[Stored entries]
__________

-- ==== Sys2Proof/Laws/Keep/Resets.lean ====
section
/-!
SUPPORT. What the definitions of Machine/Resets.lean leave as it was.
-/

namespace Sys2Proof.Machine

set_option linter.unusedTactic false
set_option linter.unreachableTactic false
set_option linter.unusedSimpArgs false

theorem cutChunk_keeps {s0 t : State} (c) (h : Keeps s0 t) :
    Keeps s0 (cutChunk t c) := by
  unfold cutChunk
  repeat' (first
    | with_reducible assumption | with_reducible apply Keeps.ite | with_reducible apply logFirst_keeps
    | with_reducible apply bump_keeps
    | ((fail_if_success (fail_if_success with_reducible intro y)); first | with_reducible refine Keeps.letGoal (s := s0) ?_ (fun _ _ => ?_) | with_reducible intro y)
    | simp only [Keeps.put_iff] | lift_lets | split)

theorem cutLane_keeps {s0 t : State} (l) (h : Keeps s0 t) :
    Keeps s0 (cutLane t l) := by
  unfold cutLane
  repeat' (first
    | with_reducible assumption | with_reducible apply Keeps.ite | with_reducible apply setLane_keeps
    | with_reducible apply cutChunk_keeps | with_reducible refine Keeps.foldl _ ?_ (fun _ _ _ => ?_)
    | ((fail_if_success (fail_if_success with_reducible intro y)); first | with_reducible refine Keeps.letGoal (s := s0) ?_ (fun _ _ => ?_) | with_reducible intro y)
    | simp only [Keeps.put_iff] | lift_lets | split)

theorem keepTags_keeps {s0 t : State} (l) (h : Keeps s0 t) :
    Keeps s0 (keepTags t l) := by
  unfold keepTags
  repeat' (first
    | with_reducible assumption | with_reducible apply Keeps.ite
    | ((fail_if_success (fail_if_success with_reducible intro y)); first | with_reducible refine Keeps.letGoal (s := s0) ?_ (fun _ _ => ?_) | with_reducible intro y)
    | simp only [Keeps.put_iff] | lift_lets | split)

theorem answerCut_keeps {s0 t : State} (l) (h : Keeps s0 t) :
    Keeps s0 (answerCut t l) := by
  unfold answerCut
  repeat' (first
    | with_reducible assumption | with_reducible apply Keeps.ite | with_reducible apply answerLane_keeps
    | with_reducible refine Keeps.foldl _ ?_ (fun _ _ _ => ?_)
    | ((fail_if_success (fail_if_success with_reducible intro y)); first | with_reducible refine Keeps.letGoal (s := s0) ?_ (fun _ _ => ?_) | with_reducible intro y)
    | simp only [Keeps.put_iff] | lift_lets | split)

theorem resetIngress_keeps {s0 t : State} (p) (h : Keeps s0 t) :
    Keeps s0 (resetIngress p t) := by
  unfold resetIngress
  repeat' (first
    | with_reducible assumption | with_reducible apply Keeps.ite | with_reducible apply cutLane_keeps
    | ((fail_if_success (fail_if_success with_reducible intro y)); first | with_reducible refine Keeps.letGoal (s := s0) ?_ (fun _ _ => ?_) | with_reducible intro y)
    | simp only [Keeps.put_iff] | lift_lets | split)

theorem replayStreams_keeps {s0 t : State} (ns) (h : Keeps s0 t) :
    Keeps s0 (replayStreams ns t) := by
  unfold replayStreams
  repeat' (first
    | with_reducible assumption | with_reducible apply Keeps.ite | with_reducible apply replayStream_keeps
    | with_reducible refine Keeps.foldl _ ?_ (fun _ _ _ => ?_)
    | ((fail_if_success (fail_if_success with_reducible intro y)); first | with_reducible refine Keeps.letGoal (s := s0) ?_ (fun _ _ => ?_) | with_reducible intro y)
    | simp only [Keeps.put_iff] | lift_lets | split)

theorem rowsAgain_keeps {s0 t : State} (h : Keeps s0 t) :
    Keeps s0 (rowsAgain t) := by
  unfold rowsAgain
  repeat' (first
    | with_reducible assumption | with_reducible apply Keeps.ite
    | ((fail_if_success (fail_if_success with_reducible intro y)); first | with_reducible refine Keeps.letGoal (s := s0) ?_ (fun _ _ => ?_) | with_reducible intro y)
    | simp only [Keeps.put_iff] | lift_lets | split)

theorem resetMatch_keeps {s0 t : State} (h : Keeps s0 t) :
    Keeps s0 (resetMatch t) := by
  unfold resetMatch
  repeat' (first
    | with_reducible assumption | with_reducible apply Keeps.ite | with_reducible apply rowsAgain_keeps
    | with_reducible apply replayStreams_keeps
    | ((fail_if_success (fail_if_success with_reducible intro y)); first | with_reducible refine Keeps.letGoal (s := s0) ?_ (fun _ _ => ?_) | with_reducible intro y)
    | simp only [Keeps.put_iff] | lift_lets | split)

theorem restartScrub_keeps {s0 t : State} (h : Keeps s0 t) :
    Keeps s0 (restartScrub t) := by
  unfold restartScrub
  repeat' (first
    | with_reducible assumption | with_reducible apply Keeps.ite
    | ((fail_if_success (fail_if_success with_reducible intro y)); first | with_reducible refine Keeps.letGoal (s := s0) ?_ (fun _ _ => ?_) | with_reducible intro y)
    | simp only [Keeps.put_iff] | lift_lets | split)

theorem dropVisits_keeps {s0 t : State} (h : Keeps s0 t) :
    Keeps s0 (dropVisits t) := by
  unfold dropVisits
  repeat' (first
    | with_reducible assumption | with_reducible apply Keeps.ite
    | ((fail_if_success (fail_if_success with_reducible intro y)); first | with_reducible refine Keeps.letGoal (s := s0) ?_ (fun _ _ => ?_) | with_reducible intro y)
    | simp only [Keeps.put_iff] | lift_lets | split)

theorem resetVault_keeps {s0 t : State} (h : Keeps s0 t) :
    Keeps s0 (resetVault t) := by
  unfold resetVault
  repeat' (first
    | with_reducible assumption | with_reducible apply Keeps.ite | with_reducible apply restartScrub_keeps
    | with_reducible apply replayStreams_keeps | with_reducible apply startWaiting_keeps
    | with_reducible apply dropVisits_keeps
    | ((fail_if_success (fail_if_success with_reducible intro y)); first | with_reducible refine Keeps.letGoal (s := s0) ?_ (fun _ _ => ?_) | with_reducible intro y)
    | simp only [Keeps.put_iff] | lift_lets | split)

theorem resetRow_keeps {s0 t : State} (r) (h : Keeps s0 t) :
    Keeps s0 (resetRow t r) := by
  unfold resetRow
  repeat' (first
    | with_reducible assumption | with_reducible apply Keeps.ite | with_reducible apply stepLost_keeps
    | ((fail_if_success (fail_if_success with_reducible intro y)); first | with_reducible refine Keeps.letGoal (s := s0) ?_ (fun _ _ => ?_) | with_reducible intro y)
    | simp only [Keeps.put_iff] | lift_lets | split)

theorem resetClear_keeps {s0 t : State} (h : Keeps s0 t) :
    Keeps s0 (resetClear t) := by
  unfold resetClear
  repeat' (first
    | with_reducible assumption | with_reducible apply Keeps.ite | with_reducible apply resetRow_keeps
    | with_reducible apply replayStreams_keeps | with_reducible refine Keeps.foldl _ ?_ (fun _ _ _ => ?_)
    | ((fail_if_success (fail_if_success with_reducible intro y)); first | with_reducible refine Keeps.letGoal (s := s0) ?_ (fun _ _ => ?_) | with_reducible intro y)
    | simp only [Keeps.put_iff] | lift_lets | split)

theorem resetLogit_keeps {s0 t : State} (h : Keeps s0 t) :
    Keeps s0 (resetLogit t) := by
  unfold resetLogit
  repeat' (first
    | with_reducible assumption | with_reducible apply Keeps.ite | with_reducible apply replayStream_keeps
    | with_reducible apply stepLost_keeps | with_reducible refine Keeps.foldl _ ?_ (fun _ _ _ => ?_)
    | ((fail_if_success (fail_if_success with_reducible intro y)); first | with_reducible refine Keeps.letGoal (s := s0) ?_ (fun _ _ => ?_) | with_reducible intro y)
    | simp only [Keeps.put_iff] | lift_lets | split)

theorem resetEgress_keeps {s0 t : State} (p) (h : Keeps s0 t) :
    Keeps s0 (resetEgress p t) := by
  unfold resetEgress
  repeat' (first
    | with_reducible assumption | with_reducible apply Keeps.ite | with_reducible apply setEgress_keeps
    | with_reducible apply setQueueAt_keeps
    | ((fail_if_success (fail_if_success with_reducible intro y)); first | with_reducible refine Keeps.letGoal (s := s0) ?_ (fun _ _ => ?_) | with_reducible intro y)
    | simp only [Keeps.put_iff] | lift_lets | split)

theorem resetMemPort_keeps {s0 t : State} (p) (h : Keeps s0 t) :
    Keeps s0 (resetMemPort p t) := by
  unfold resetMemPort
  repeat' (first
    | with_reducible assumption | with_reducible apply Keeps.ite | with_reducible apply bump_keeps
    | ((fail_if_success (fail_if_success with_reducible intro y)); first | with_reducible refine Keeps.letGoal (s := s0) ?_ (fun _ _ => ?_) | with_reducible intro y)
    | simp only [Keeps.put_iff] | lift_lets | split)

theorem resetBeat_keeps {s0 t : State} (h : Keeps s0 t) :
    Keeps s0 (resetBeat t) := by
  unfold resetBeat
  repeat' (first
    | with_reducible assumption | with_reducible apply Keeps.ite | with_reducible apply freeze_keeps
    | ((fail_if_success (fail_if_success with_reducible intro y)); first | with_reducible refine Keeps.letGoal (s := s0) ?_ (fun _ _ => ?_) | with_reducible intro y)
    | simp only [Keeps.put_iff] | lift_lets | split)

theorem emptyDebug_keeps {s0 t : State} (h : Keeps s0 t) :
    Keeps s0 (emptyDebug t) := by
  unfold emptyDebug
  repeat' (first
    | with_reducible assumption | with_reducible apply Keeps.ite
    | ((fail_if_success (fail_if_success with_reducible intro y)); first | with_reducible refine Keeps.letGoal (s := s0) ?_ (fun _ _ => ?_) | with_reducible intro y)
    | simp only [Keeps.put_iff] | lift_lets | split)

theorem resetDebug_keeps {s0 t : State} (h : Keeps s0 t) :
    Keeps s0 (resetDebug t) := by
  unfold resetDebug
  repeat' (first
    | with_reducible assumption | with_reducible apply Keeps.ite | with_reducible apply emptyDebug_keeps
    | ((fail_if_success (fail_if_success with_reducible intro y)); first | with_reducible refine Keeps.letGoal (s := s0) ?_ (fun _ _ => ?_) | with_reducible intro y)
    | simp only [Keeps.put_iff] | lift_lets | split)

theorem resetMon_keeps {s0 t : State} (h : Keeps s0 t) :
    Keeps s0 (resetMon t) := by
  unfold resetMon
  repeat' (first
    | with_reducible assumption | with_reducible apply Keeps.ite | with_reducible apply endActivity_keeps
    | with_reducible refine Keeps.foldl _ ?_ (fun _ _ _ => ?_)
    | ((fail_if_success (fail_if_success with_reducible intro y)); first | with_reducible refine Keeps.letGoal (s := s0) ?_ (fun _ _ => ?_) | with_reducible intro y)
    | simp only [Keeps.put_iff] | lift_lets | split)

theorem resetCore_keeps {s0 t : State} (h : Keeps s0 t) :
    Keeps s0 (resetCore t) := by
  unfold resetCore
  repeat' (first
    | with_reducible assumption | with_reducible apply Keeps.ite | with_reducible apply keepTags_keeps
    | with_reducible apply cutLane_keeps | with_reducible apply dropAccesses_keeps
    | with_reducible refine Keeps.foldl _ ?_ (fun _ _ _ => ?_)
    | ((fail_if_success (fail_if_success with_reducible intro y)); first | with_reducible refine Keeps.letGoal (s := s0) ?_ (fun _ _ => ?_) | with_reducible intro y)
    | simp only [Keeps.put_iff] | lift_lets | split)

theorem releaseCore_keeps {s0 t : State} (h : Keeps s0 t) :
    Keeps s0 (releaseCore t) := by
  unfold releaseCore
  repeat' (first
    | with_reducible assumption | with_reducible apply Keeps.ite | with_reducible apply openStored_keeps
    | with_reducible apply answerCut_keeps | with_reducible refine Keeps.foldl _ ?_ (fun _ _ _ => ?_)
    | ((fail_if_success (fail_if_success with_reducible intro y)); first | with_reducible refine Keeps.letGoal (s := s0) ?_ (fun _ _ => ?_) | with_reducible intro y)
    | simp only [Keeps.put_iff] | lift_lets | split)

theorem resetEffect_keeps {s0 t : State} (d) (h : Keeps s0 t) :
    Keeps s0 (resetEffect d t) := by
  unfold resetEffect
  repeat' (first
    | with_reducible assumption | with_reducible apply Keeps.ite | with_reducible apply resetCore_keeps
    | with_reducible apply resetMatch_keeps | with_reducible apply resetVault_keeps
    | with_reducible apply resetClear_keeps | with_reducible apply resetMemPort_keeps
    | with_reducible apply resetIngress_keeps | with_reducible apply resetEgress_keeps
    | with_reducible apply resetLogit_keeps | with_reducible apply resetBeat_keeps
    | with_reducible apply resetDebug_keeps | with_reducible apply resetMon_keeps
    | ((fail_if_success (fail_if_success with_reducible intro y)); first | with_reducible refine Keeps.letGoal (s := s0) ?_ (fun _ _ => ?_) | with_reducible intro y)
    | simp only [Keeps.put_iff] | lift_lets | split)

theorem enterReset_keeps {s0 t : State} (d) (h : Keeps s0 t) :
    Keeps s0 (enterReset d t) := by
  unfold enterReset
  repeat' (first
    | with_reducible assumption | with_reducible apply Keeps.ite | with_reducible apply setRegBit_keeps
    | with_reducible apply resetEffect_keeps
    | ((fail_if_success (fail_if_success with_reducible intro y)); first | with_reducible refine Keeps.letGoal (s := s0) ?_ (fun _ _ => ?_) | with_reducible intro y)
    | simp only [Keeps.put_iff] | lift_lets | split)

theorem leaveReset_keeps {s0 t : State} (d) (h : Keeps s0 t) :
    Keeps s0 (leaveReset d t) := by
  unfold leaveReset
  repeat' (first
    | with_reducible assumption | with_reducible apply Keeps.ite | with_reducible apply releaseCore_keeps
    | ((fail_if_success (fail_if_success with_reducible intro y)); first | with_reducible refine Keeps.letGoal (s := s0) ?_ (fun _ _ => ?_) | with_reducible intro y)
    | simp only [Keeps.put_iff] | lift_lets | split)

end Sys2Proof.Machine
end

__________

• [Aim of the task]:
The exercise is to copy out every line above that has the word "Resets" in it.

• [Solved problem]:
-- ==== Sys2Proof/Laws/Keep/Resets.lean ====
SUPPORT. What the definitions of Machine/Resets.lean leave as it was.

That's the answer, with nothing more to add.